Терезий не отвечал. С его стороны не прозвучало ни подтверждения, ни опровержения. Одна из его больших рук стиснула мое плечо и поставила меня на ноги.

— Время пришло, брат. Вставай, вставай.

Нож рассек веревки, связывавшие мои ноги. Я почувствовал боль, когда кровь, наконец, прилила к затекшим мышцам.

— Куда мы идем?

Он удивился, и только тогда я понял, насколько ненормальным он был. Он был сумасшедшим задолго до того, как его привязали к столбу на солнцепеке, психом, который все эти годы держал изуродованную женщину вдали от людей под защитой своей старой матери только для того, чтобы она могла послужить какой-то странной миссии.

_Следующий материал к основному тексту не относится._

/-! ### The sequencer's words -/

/-- R167 to R170, R176, R177, R79, R80, R107, R191: no bit of a sequencer word is lost. -/
def Obligations.SequencerWordRoundTrip : Prop :=
  ∀ (i : Instr) (g : Hum) (w : BitVec 64), encodeSeqWord i = some w → seqHum i = some g → decodeSeqWord g w = some i

/-! ### Scalar and control instructions -/

/-- R166, R168: a scalar instruction that writes a register writes its value into XD, or nothing where XD is x0, and PC goes to
the next instruction; every other register, the rest of the hummock and the rest of the device stay. -/
def Obligations.ScalarResult : Prop :=
  ∀ (i : Instr) (s : State) (g : Hum) (xd : BitVec 5) (v : BitVec 64),
    scalarResult (fun k => (s.hum k).seq) i = some (g, xd, v) → s.issues g → s.inCode g ((s.hum g).seq.pc + 1) →
    ∃ t, exec i s = .next t ∧ s.onlyHum t g ∧ (s.hum g).alikeButSeq (t.hum g) ∧
      (s.hum g).seq.alikeButRegs (t.hum g).seq ∧ (t.hum g).seq.pc = (s.hum g).seq.pc + 1 ∧
      ∀ r : BitVec 5, (t.hum g).seq.reg r = if r = 0 then 0 else if r = xd then v else (s.hum g).seq.reg r

/-- R168: NOP changes nothing but PC; BR and a BRC that is taken move PC by sext(IMM), a BRC that is not taken moves it to the next
instruction; no register changes. R168: LOOP takes 1 from x[XD] and branches while the result is not 0; x0 reads 0, so LOOP on x0
always branches. -/
def Obligations.ControlResult : Prop :=
  (∀ (s : State) (g : Hum) (xa xb : BitVec 5) (cond : BitVec 3) (imm : BitVec 32), s.issues g →
      (s.inCode g ((s.hum g).seq.pc + 1) →
        ∃ t, exec (.nopInstr g) s = .next t ∧ s.seqBecomes t g { (s.hum g).seq with pc := (s.hum g).seq.pc + 1 }) ∧
      (s.inCode g (branchTarget (s.hum g).seq.pc imm) →
        ∃ t, exec (.br g imm) s = .next t ∧
          s.seqBecomes t g { (s.hum g).seq with pc := branchTarget (s.hum g).seq.pc imm }) ∧
      (branchTaken (s.hum g).seq xa xb cond = some true → s.inCode g (branchTarget (s.hum g).seq.pc imm) →
        ∃ t, exec (.brc g xa xb cond imm) s = .next t ∧
          s.seqBecomes t g { (s.hum g).seq with pc := branchTarget (s.hum g).seq.pc imm }) ∧
      (branchTaken (s.hum g).seq xa xb cond = some false → s.inCode g ((s.hum g).seq.pc + 1) →
        ∃ t, exec (.brc g xa xb cond imm) s = .next t ∧
          s.seqBecomes t g { (s.hum g).seq with pc := (s.hum g).seq.pc + 1 })) ∧
  (∀ (s : State) (g : Hum) (xd : BitVec 5) (imm : BitVec 32), s.issues g →
      let v := (s.hum g).seq.reg xd - 1
      let target := if v ≠ 0 then branchTarget (s.hum g).seq.pc imm else (s.hum g).seq.pc + 1
      s.inCode g target →
      ∃ t, exec (.loop g xd imm) s = .next t ∧ s.onlyHum t g ∧ (s.hum g).alikeButSeq (t.hum g) ∧
        (s.hum g).seq.alikeButRegs (t.hum g).seq ∧ (t.hum g).seq.pc = target ∧
        ∀ r : BitVec 5, (t.hum g).seq.reg r = if r = 0 then 0 else if r = xd then v else (s.hum g).seq.reg r)

/-- R168, R187: SRD of HUM_ID, HUM_SEQ_STATUS, HUM_QSTAT or SUMP_STATE puts the register into XD; HUM_SEQ_STATUS reads with PC at the
next instruction. SWR writes HUM_PCTL, or HUM_WAKEVEC with a vector in the code, from x[XA], and changes no scalar register. -/
def Obligations.HummockRegisterAccess : Prop :=
  ∀ (s : State) (g : Hum) (xd xa : BitVec 5) (imm : BitVec 32), s.issues g → s.inCode g ((s.hum g).seq.pc + 1) →
    ((imm = 0 ∨ imm = 0x1000 ∨ imm = 0x1018 ∨ (0x4000 ≤ imm.toNat ∧ imm.toNat < 0x4080 ∧ imm.toNat % 8 = 0)) →
      ∃ t, exec (.srd g xd imm) s = .next t ∧ s.onlyHum t g ∧ (s.hum g).alikeButSeq (t.hum g) ∧
        (s.hum g).seq.alikeButRegs (t.hum g).seq ∧ (t.hum g).seq.pc = (s.hum g).seq.pc + 1 ∧
        ∀ r : BitVec 5, (t.hum g).seq.reg r =
          if r = 0 then 0
          else if r = xd then
            readHumReg { (s.hum g) with seq := { (s.hum g).seq with pc := (s.hum g).seq.pc + 1 } } g imm.toNat
          else (s.hum g).seq.reg r) ∧
    (let v := (s.hum g).seq.reg xa
     let q := { (s.hum g).seq with pc := (s.hum g).seq.pc + 1 }
     ∃ t, exec (.swr g xa 0x1008) s = .next t ∧ s.onlyHum t g ∧
      t.hum g = { (s.hum g) with seq := q, pmode := v.getLsbD 0, wslu := v.extractLsb' 16 15, wsen := v.getLsbD 31 }) ∧
    (let v := (s.hum g).seq.reg xa
     let q := { (s.hum g).seq with pc := (s.hum g).seq.pc + 1 }
     s.inCode g (v.extractLsb' 0 23) →
     ∃ t, exec (.swr g xa 0x1010) s = .next t ∧ s.onlyHum t g ∧
      t.hum g = { (s.hum g) with seq := q, wvec := v.extractLsb' 0 23 })
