/-! ### State.violFrame -/

@[simp] theorem State.violFrame_pending (s : State) : (s.violFrame).pending = s.pending := rfl
@[simp] theorem State.violFrame_freeCtr (s : State) : (s.violFrame).freeCtr = s.freeCtr := rfl
@[simp] theorem State.violFrame_regs (s : State) : (s.violFrame).regs = s.regs := rfl
@[simp] theorem State.violFrame_hums (s : State) : (s.violFrame).hums = s.hums := rfl
@[simp] theorem State.violFrame_sluices (s : State) : (s.violFrame).sluices = s.sluices := rfl
@[simp] theorem State.violFrame_flight (s : State) : (s.violFrame).flight = s.flight := rfl
@[simp] theorem State.violFrame_mem (s : State) : (s.violFrame).mem = s.mem := rfl
@[simp] theorem State.violFrame_ep (s : State) : (s.violFrame).ep = s.ep := rfl
@[simp] theorem State.violFrame_fe (s : State) : (s.violFrame).fe = s.fe := rfl
@[simp] theorem State.violFrame_cwy (s : State) : (s.violFrame).cwy = s.cwy := rfl
@[simp] theorem State.violFrame_err (s : State) : (s.violFrame).err = s.err := rfl
@[simp] theorem State.violFrame_fw (s : State) : (s.violFrame).fw = s.fw := rfl
@[simp] theorem State.violFrame_mss (s : State) : (s.violFrame).mss = s.mss := rfl
@[simp] theorem State.violFrame_pwc (s : State) : (s.violFrame).pwc = s.pwc := rfl
@[simp] theorem State.violFrame_link (s : State) : (s.violFrame).link = s.link := rfl
@[simp] theorem State.violFrame_board (s : State) : (s.violFrame).board = s.board := rfl
@[simp] theorem State.violFrame_out (s : State) : (s.violFrame).out = s.out := rfl

/-! ### State.violCmd -/

@[simp] theorem State.violCmd_pending (s : State) : (s.violCmd).pending = s.pending := rfl
@[simp] theorem State.violCmd_freeCtr (s : State) : (s.violCmd).freeCtr = s.freeCtr := rfl
@[simp] theorem State.violCmd_regs (s : State) : (s.violCmd).regs = s.regs := rfl
@[simp] theorem State.violCmd_hums (s : State) : (s.violCmd).hums = s.hums := rfl
@[simp] theorem State.violCmd_sluices (s : State) : (s.violCmd).sluices = s.sluices := rfl
@[simp] theorem State.violCmd_flight (s : State) : (s.violCmd).flight = s.flight := rfl
@[simp] theorem State.violCmd_mem (s : State) : (s.violCmd).mem = s.mem := rfl
@[simp] theorem State.violCmd_ep (s : State) : (s.violCmd).ep = s.ep := rfl
@[simp] theorem State.violCmd_cwy (s : State) : (s.violCmd).cwy = s.cwy := rfl
@[simp] theorem State.violCmd_err (s : State) : (s.violCmd).err = s.err := rfl
@[simp] theorem State.violCmd_fw (s : State) : (s.violCmd).fw = s.fw := rfl
@[simp] theorem State.violCmd_mss (s : State) : (s.violCmd).mss = s.mss := rfl
@[simp] theorem State.violCmd_pwc (s : State) : (s.violCmd).pwc = s.pwc := rfl
@[simp] theorem State.violCmd_jnl (s : State) : (s.violCmd).jnl = s.jnl := rfl
@[simp] theorem State.violCmd_cip (s : State) : (s.violCmd).cip = s.cip := rfl
@[simp] theorem State.violCmd_link (s : State) : (s.violCmd).link = s.link := rfl
@[simp] theorem State.violCmd_board (s : State) : (s.violCmd).board = s.board := rfl
@[simp] theorem State.violCmd_out (s : State) : (s.violCmd).out = s.out := rfl

/-! ### State.violSluice -/

@[simp] theorem State.violSluice_pending (s : State) : (s.violSluice).pending = s.pending := rfl
@[simp] theorem State.violSluice_freeCtr (s : State) : (s.violSluice).freeCtr = s.freeCtr := rfl
@[simp] theorem State.violSluice_regs (s : State) : (s.violSluice).regs = s.regs := rfl
@[simp] theorem State.violSluice_hums (s : State) : (s.violSluice).hums = s.hums := rfl
@[simp] theorem State.violSluice_sluices (s : State) : (s.violSluice).sluices = s.sluices := rfl
@[simp] theorem State.violSluice_flight (s : State) : (s.violSluice).flight = s.flight := rfl
@[simp] theorem State.violSluice_mem (s : State) : (s.violSluice).mem = s.mem := rfl
@[simp] theorem State.violSluice_ep (s : State) : (s.violSluice).ep = s.ep := rfl
@[simp] theorem State.violSluice_cwy (s : State) : (s.violSluice).cwy = s.cwy := rfl
@[simp] theorem State.violSluice_err (s : State) : (s.violSluice).err = s.err := rfl
@[simp] theorem State.violSluice_fw (s : State) : (s.violSluice).fw = s.fw := rfl
@[simp] theorem State.violSluice_mss (s : State) : (s.violSluice).mss = s.mss := rfl
@[simp] theorem State.violSluice_pwc (s : State) : (s.violSluice).pwc = s.pwc := rfl
@[simp] theorem State.violSluice_jnl (s : State) : (s.violSluice).jnl = s.jnl := rfl
@[simp] theorem State.violSluice_cip (s : State) : (s.violSluice).cip = s.cip := rfl
@[simp] theorem State.violSluice_link (s : State) : (s.violSluice).link = s.link := rfl
@[simp] theorem State.violSluice_board (s : State) : (s.violSluice).board = s.board := rfl
@[simp] theorem State.violSluice_out (s : State) : (s.violSluice).out = s.out := rfl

— Обратно в западню, — сказал он. — Мы идем обратно в западню. Самое время.

— Самое время для чего?

Он осторожно подтолкнул меня в спину:

— Время показать им Белую дорогу.

У его небольшой лодки был мотор, но он развязал мне руки и заставил грести. Он боялся: боялся, что шум может привлечь к нему людей раньше, чем он будет готов. Боялся, что я могу наброситься на него, если он не найдет для меня занятия. Один или два раза во время пути я подумывал о том, чтобы броситься на него, но револьвер, который он теперь держал в руках, ни разу не шелохнулся. Всякий раз он кивал мне и улыбался, как только я переставал грести, будто мы были старыми друзьями, отправившимися на прогулку по реке в конце дня. День понемногу угас, и нас обступила темнота.

Я не знал, где находится женщина. Я только знал, что она ушла из дома раньше нас.

— Вы не убивали Марианну Ларуз? — спросил я, когда мы подплыли к дому, который был построен выше отмелей, и на нас залаял цепной пес.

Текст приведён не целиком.